🤖 AI Summary
Current multimodal language models predominantly rely on a single generic visual encoder, struggling to balance domain-specific expertise with cross-domain generalization. To address this, we propose a multi-visual-encoder mixture architecture featuring a novel soft routing mechanism—requiring neither fine-tuning nor image patching—that dynamically dispatches input images to the most suitable pre-trained specialized encoders (e.g., UniChat, InternViT, Texify) via gated Mixture-of-Experts (MoE). Our method integrates heterogeneous encoders, lightweight adapter interfaces, and a zero-shot domain selection strategy, achieving unified expertise and generalization without parameter inflation. Evaluated on ChartQA, MMBench, and MMMU, it attains state-of-the-art or near-state-of-the-art performance while supporting end-to-end high-resolution inference—significantly improving both efficiency and accuracy.
📝 Abstract
Multimodal language models (MLMs) integrate visual and textual information by coupling a vision encoder with a large language model through the specific adapter. While existing approaches commonly rely on a single pre-trained vision encoder, there is a great variability of specialized encoders that can boost model's performance in distinct domains.

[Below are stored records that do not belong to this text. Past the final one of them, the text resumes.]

/-- R82, R86: a message byte that finds the buffer full: the counter grows by a whole block. -/
theorem inv_absb_commit {s : State} (hi : Inv s) (hp : s.phase = .absorb) (hl : s.t.toNat + 128 ≤ tMax) (x : Byte) :
    Inv (stored (committed s) x) := by
  obtain ⟨hwf, hpar, -, -, hmod, -, -⟩ := (inv_iff_absorb hp).mp hi
  have ht : (stored (committed s) x).t.toNat = s.t.toNat + 128 := by
    rw [stored_t, committed_t]
    exact counter_add hl
  have ht0 : (stored (committed s) x).t ≠ 0 := by
    intro h
    rw [h] at ht
    exact absurd ht (by simp)
  have hwf' : Memory.wf (stored (committed s) x).b = true :=
    Memory.write_wf hwf x (show (0 : Byte).toNat < blockBytes by decide)
  refine (inv_iff_absorb (s := stored (committed s) x) hp).mpr ⟨hwf', hpar, ?_, ?_, ?_, ?_, ?_⟩
  · rw [stored_c, committed_c]
    decide
  · rw [ht]
    exact hl
  · rw [ht]
    omega
  · exact fun _ h => absurd h ht0
  · rw [stored_c, committed_c]
    exact fun h => absurd h (by decide)

/-- R83: `FINAL`. A keyed context has at least its key block to count. -/
theorem inv_closedContext {s : State} (hi : Inv s) (hp : s.phase = .absorb) (hl : s.t.toNat + s.c.toNat ≤ tMax) :
    Inv (closedContext s) := by
  obtain ⟨hwf, hpar, -, -, hmod, hkey, -⟩ := (inv_iff_absorb hp).mp hi
  have ht : (closedContext s).t.toNat = s.t.toNat + s.c.toNat := by
    rw [closedContext_t]
    exact counter_add hl
  refine (inv_iff_done rfl).mpr ⟨Memory.zeroFrom_wf hwf _, hpar, rfl, ?_, ?_⟩
  · rw [ht]
    exact hl
  · intro hk
    rw [ht]
    by_cases h0 : s.t = 0
    · rw [hkey hk h0]
      exact Nat.le_add_left _ _
    · have : s.t.toNat ≠ 0 := fun h => h0 (BitVec.eq_of_toNat_eq h)
      omega

/-- Every way a command can succeed keeps the invariant. -/
theorem inv_of_succeeds {i : Instr} {s t : State} (hi : Inv s) (h : Succeeds i s t) : Inv t := by
  rcases h with ⟨nn, kk, -, hn, hk, rfl⟩ | ⟨x, -, hp, hc, -, rfl⟩ | ⟨x, -, hp, hc, hk, rfl⟩ | ⟨x, -, hp, -, hl, rfl⟩ |
    ⟨x, -, hp, hc, rfl⟩ | ⟨-, hp, hl, rfl⟩ | ⟨idx, hj, -, -, -, rfl⟩ | ⟨-, rfl⟩ <;> rw [inv_emit]
  · exact inv_freshContext hn hk s
  · exact inv_keyb_last hi hp hc x
  · exact inv_keyb_more hi hp hc hk x
  · exact inv_absb_commit hi hp hl x
  · exact inv_absb_room hi hp hc x
  · exact inv_closedContext hi hp hl
  · exact hi
  · exact hi

theorem inv_of_runCommand {w : Word} {s t : State} (hi : Inv s) (h : runCommand w s = .next t) : Inv t := by
  rcases runCommand_next_cases h with ⟨-, st, rfl⟩ | ⟨i, -, hs⟩
  · exact hi
  · exact inv_of_succeeds hi hs

/-- Settles O13: waiting keeps the state, reset establishes the invariant afresh, and every command keeps it. -/
theorem invKeptByStep : Obligations.InvKeptByStep := by
  intro s t hi h
  rcases step_next_cases h with rfl | ⟨rest, rfl | ⟨w, hw⟩⟩
  · exact hi
  · exact inv_resetEvent _
  · exact inv_of_runCommand (inv_inputs.mpr hi) hw

/-! ### No step stops (R115, R122) -/

/-- With the invariant no command names a byte that does not exist: `c` is below the key length in `KEYLOAD` and at most
128 in `ABSORB`, and a legal index is below 64 in `DONE`. -/
theorem exec_answers {s : State} (hi : Inv s) (i : Instr) : ∃ t, exec i s = .next t := by
  cases i with
  | init nn kk => rcases execInit_cases nn kk s with ⟨-, e⟩ | ⟨-, e⟩ <;> exact ⟨_, e⟩
  | keyb x =>
    rcases execKeyb_cases x s with ⟨-, -, -, e⟩ | ⟨-, -, -, e⟩ | ⟨hp, hc, -⟩ | ⟨-, e⟩
    · exact ⟨_, e⟩
    · exact ⟨_, e⟩
    · obtain ⟨-, ⟨-, -, hkk⟩, -, hlt, -⟩ := (inv_iff_keyload hp).mp hi
      exact absurd (show s.c.toNat < blockBytes by rw [blockBytes]; omega) hc
    · exact ⟨_, e⟩
  | absb x =>
    rcases execAbsb_cases x s with ⟨-, -, -, e⟩ | ⟨-, -, -, e⟩ | ⟨-, -, -, e⟩ | ⟨hp, hne, hc, -⟩ | ⟨-, e⟩
    · exact ⟨_, e⟩
    · exact ⟨_, e⟩
    · exact ⟨_, e⟩
    · obtain ⟨-, -, hle, -⟩ := (inv_iff_absorb hp).mp hi
      have : s.c.toNat ≠ 128 := fun h => hne (BitVec.eq_of_toNat_eq h)
      exact absurd (show s.c.toNat < blockBytes by rw [blockBytes]; omega) hc
    · exact ⟨_, e⟩
  | final => rcases execFinal_cases s with ⟨-, -, e⟩ | ⟨-, -, e⟩ | ⟨-, e⟩ <;> exact ⟨_, e⟩
  | rdd idx =>
    rcases execRdd_cases idx s with ⟨hj, -, -, e⟩ | ⟨hp, hidx, hj, -⟩ | ⟨-, -, e⟩ | ⟨-, e⟩
    · exact ⟨_, e⟩
    · obtain ⟨-, ⟨-, hnn, -⟩, -⟩ := (inv_iff_done hp).mp hi
      have : idx.toNat < s.nn.toNat := of_decide_eq_true hidx
      exact absurd (by omega) hj
    · exact ⟨_, e⟩
    · exact ⟨_, e⟩
  | stat => exact ⟨_, execStat_eq s⟩

theorem runCommand_answers {s : State} (hi : Inv s) (w : Word) : ∃ t, runCommand w s = .next t := by
  rcases runCommand_cases w s with ⟨i, -, e⟩ | ⟨why, -, e⟩ <;> rw [e]
  · exact exec_answers hi i
  · exact ⟨_, rfl⟩

/-- Settles O14: waiting and reset always answer, and so does a command in a state with the invariant. -/
theorem stepNeverStops : Obligations.StepNeverStops := by
  intro s hi
  rcases step_cases s with ⟨-, e⟩ | ⟨ev, rest, -, e⟩ <;> rw [e]
  · exact ⟨_, rfl⟩
  · cases ev with
    | command w => exact runCommand_answers (inv_inputs.mpr hi) w
    | reset => exact ⟨_, rfl⟩
    | cutShort w => exact ⟨_, rfl⟩

/-! ### Scratch, byte counter, latched lengths -/

/-- Settles O35: of the ways to succeed only the two that commit draw new free values, and a refusal draws none. -/
theorem scratchAfterCommand : Obligations.ScratchAfterCommand := by
  intro i s t h
  rcases exec_next_cases h with ⟨hst, rfl⟩ | ⟨hst, hs⟩
  · exact ⟨fun ⟨hok, _⟩ => absurd hok hst, fun _ => ⟨rfl, rfl, rfl, rfl, rfl⟩⟩
  rcases hs with ⟨nn, kk, rfl, -, -, rfl⟩ | ⟨x, rfl, -, -, -, rfl⟩ | ⟨x, rfl, -, -, -, rfl⟩ | ⟨x, rfl, -, hc, -, rfl⟩ |
    ⟨x, rfl, -, hc, rfl⟩ | ⟨rfl, -, -, rfl⟩ | ⟨idx, hj, rfl, -, -, rfl⟩ | ⟨rfl, rfl⟩
  · simp [Commits]
  · simp [Commits]
  · simp [Commits]
  · have hcom : Commits (.absb x) s := ⟨hst, .inr ⟨⟨x, rfl⟩, hc⟩⟩
    simp [hcom]
  · have hne : s.c ≠ 128 := fun h => absurd (h ▸ hc) (by decide)
    have hcom : ¬Commits (.absb x) s := by
      rintro ⟨-, h | ⟨-, h⟩⟩
      · cases h
      · exact hne h
    simp [hcom]
  · have hcom : Commits .final s := ⟨hst, .inl rfl⟩
    simp [hcom]
  · simp [Commits]
  · simp [Commits]

/-- Settles O41: `INIT` clears the counter, the two commits add the fill count to it, nothing else writes it. -/
theorem byteCounterGrowsAtCommits : Obligations.ByteCounterGrowsAtCommits := by
  intro s t w _ h
  rcases runCommand_next_cases h with ⟨-, st, rfl⟩ | ⟨i, hd, hs⟩
  · exact .inr (.inl rfl)
  rcases hs with ⟨nn, kk, rfl, hn, hk, rfl⟩ | ⟨x, rfl, -, -, -, rfl⟩ | ⟨x, rfl, -, -, -, rfl⟩ |
    ⟨x, rfl, -, hc, hl, rfl⟩ | ⟨x, rfl, -, -, rfl⟩ | ⟨rfl, -, hl, rfl⟩ | ⟨idx, hj, rfl, -, -, rfl⟩ | ⟨rfl, rfl⟩
  · exact .inl ⟨⟨nn, kk, hd, hn, hk⟩, rfl⟩
  · exact .inr (.inl rfl)
  · exact .inr (.inl rfl)
  · have hc' : s.c.toNat = 128 := congrArg BitVec.toNat hc
    have ht : (s.t + (128 : Byte).setWidth 64).toNat = s.t.toNat + s.c.toNat := by rw [hc']; exact counter_add hl
    rw [emit_t, stored_t, committed_t, ht, hc']
    exact .inr (.inr ⟨rfl, hl, .inl ⟨x, hd, rfl⟩⟩)
  · exact .inr (.inl rfl)
  · rw [emit_t, closedContext_t, counter_add hl]
    exact .inr (.inr ⟨rfl, hl, .inr hd⟩)
  · exact .inr (.inl rfl)
  · exact .inr (.inl rfl)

In this work, we propose MOVE (Mixture of Vision Encoders) a simple yet effective approach to leverage multiple pre-trained encoders for specialized multimodal tasks. MOVE automatically routes inputs to the most appropriate encoder among candidates such as Unichat, InternViT, and Texify, thereby enhancing performance across a diverse set of benchmarks, including ChartQA, MMBench, and MMMU. Experimental results demonstrate that MOVE achieves competitive accuracy without incurring the complexities of image slicing for high-resolution images.